-- ==== Sys2Proof/Laws/FrameVault.lean ====
section
/-! SUPPORT. Which parts of the device each operation may change (Laws/Frame.lean): persistence, the twin, the Hinge, the recorder, the lattice, DRAM, the checkers, the ciphers and the Steward. -/

set_option Elab.async false

namespace Sys2Proof.Laws

open Sys2Proof Sys2Proof.Machine

/-! ### Machine/EccOps.lean -/

theorem fr_pumpRepairs {mm : Nat} {s0 s : State} (hm : In 324609 mm) (h : Fr mm s0 s) :
    Fr mm s0 (State.pumpRepairs s) := by
  unfold State.pumpRepairs
  try dsimp only
  repeat'
    first
    | with_reducible assumption
    | (exact in_of hm rfl)
    | intro _
    | with_reducible apply fr_modEcc
    | with_reducible apply fr_send
    | with_reducible apply fr_if
    | with_reducible apply fr_ifn
    | with_reducible apply fr_foldl

theorem fr_wakeRepair {mm : Nat} {s0 s : State} (hm : In 325603 mm) (h : Fr mm s0 s) (r : Repair) :
    Fr mm s0 (State.wakeRepair s r) := by
  unfold State.wakeRepair
  try dsimp only
  repeat'
    first
    | with_reducible assumption
    | (exact in_of hm rfl)
    | intro _
    | with_reducible apply fr_serveReq
    | with_reducible apply fr_foldl

theorem fr_askAgain {mm : Nat} {s0 s : State} (hm : In 308225 mm) (h : Fr mm s0 s) (g : Nat) :
    Fr mm s0 (State.askAgain s g) := by
  unfold State.askAgain
  try dsimp only
  repeat'
    first
    | with_reducible assumption
    | (exact in_of hm rfl)
    | intro _
    | with_reducible apply fr_send

theorem fr_poisonLost {mm : Nat} {s0 s : State} (hm : In 278528 mm) (h : Fr mm s0 s) :
    Fr mm s0 (State.poisonLost s) := by
  unfold State.poisonLost
  try dsimp only
  repeat'
    first
    | with_reducible assumption
    | (exact in_of hm rfl)
    | intro _
    | with_reducible apply fr_modEcc
    | with_reducible apply fr_raise

theorem fr_heatZero {mm : Nat} {s0 s : State} (hm : In 128 mm) (h : Fr mm s0 s) (slot : Nat) :
    Fr mm s0 (State.heatZero s slot) := by
  unfold State.heatZero
  try dsimp only
  repeat'
    first
    | with_reducible assumption
    | (exact in_of hm rfl)
    | intro _
    | with_reducible apply fr_modHeat
    | split

theorem fr_rebuildSlots {mm : Nat} {s0 s : State} (hm : In 309121 mm) (h : Fr mm s0 s) :
    Fr mm s0 (State.rebuildSlots s) := by
  unfold State.rebuildSlots
  try dsimp only
  repeat'
    first
    | with_reducible assumption
    | (exact in_of hm rfl)
    | intro _
    | with_reducible apply fr_setUse
    | (refine fr_of_fst (by with_reducible assumption) ?_)
    | with_reducible apply fr_if
    | with_reducible apply fr_ifn
    | with_reducible apply fr_foldl

theorem fr_metaReplace {mm : Nat} {s0 s : State} (hm : In 325603 mm) (h : Fr mm s0 s) :
    Fr mm s0 (State.metaReplace s) := by
  unfold State.metaReplace
  try dsimp only
  repeat'
    first
    | with_reducible assumption
    | (exact in_of hm rfl)
    | intro _
    | with_reducible apply fr_dropTomb
    | with_reducible apply fr_heatZero
    | with_reducible apply fr_modDir
    | with_reducible apply fr_modPersist
    | with_reducible apply fr_modTwin
    | with_reducible apply fr_poisonLost
    | with_reducible apply fr_putArrival
    | with_reducible apply fr_rebuildDir
    | with_reducible apply fr_rebuildSlots
    | with_reducible apply fr_tick
    | (refine fr_of_fst (by with_reducible assumption) ?_)
    | with_reducible apply fr_if
    | with_reducible apply fr_ifn
    | with_reducible apply fr_foldl
    | with_reducible apply fr_foldl_fst
    | split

# Task to complete:
Your response should hold only an exact copy of the lines above, from the one containing "with_reducible apply fr_modHeat" through the end of the entries.

# Response to the exercise:
    | with_reducible apply fr_modHeat
    | split

theorem fr_rebuildSlots {mm : Nat} {s0 s : State} (hm : In 309121 mm) (h : Fr mm s0 s) :
    Fr mm s0 (State.rebuildSlots s) := by
  unfold State.rebuildSlots
  try dsimp only
  repeat'
    first
    | with_reducible assumption
    | (exact in_of hm rfl)
    | intro _
    | with_reducible apply fr_setUse
    | (refine fr_of_fst (by with_reducible assumption) ?_)
    | with_reducible apply fr_if
    | with_reducible apply fr_ifn
    | with_reducible apply fr_foldl

theorem fr_metaReplace {mm : Nat} {s0 s : State} (hm : In 325603 mm) (h : Fr mm s0 s) :
    Fr mm s0 (State.metaReplace s) := by
  unfold State.metaReplace
  try dsimp only
  repeat'
    first
    | with_reducible assumption
    | (exact in_of hm rfl)
    | intro _
    | with_reducible apply fr_dropTomb
    | with_reducible apply fr_heatZero
    | with_reducible apply fr_modDir
    | with_reducible apply fr_modPersist
    | with_reducible apply fr_modTwin
    | with_reducible apply fr_poisonLost
    | with_reducible apply fr_putArrival
    | with_reducible apply fr_rebuildDir
    | with_reducible apply fr_rebuildSlots
    | with_reducible apply fr_tick
    | (refine fr_of_fst (by with_reducible assumption) ?_)
    | with_reducible apply fr_if
    | with_reducible apply fr_ifn
    | with_reducible apply fr_foldl
    | with_reducible apply fr_foldl_fst
    | split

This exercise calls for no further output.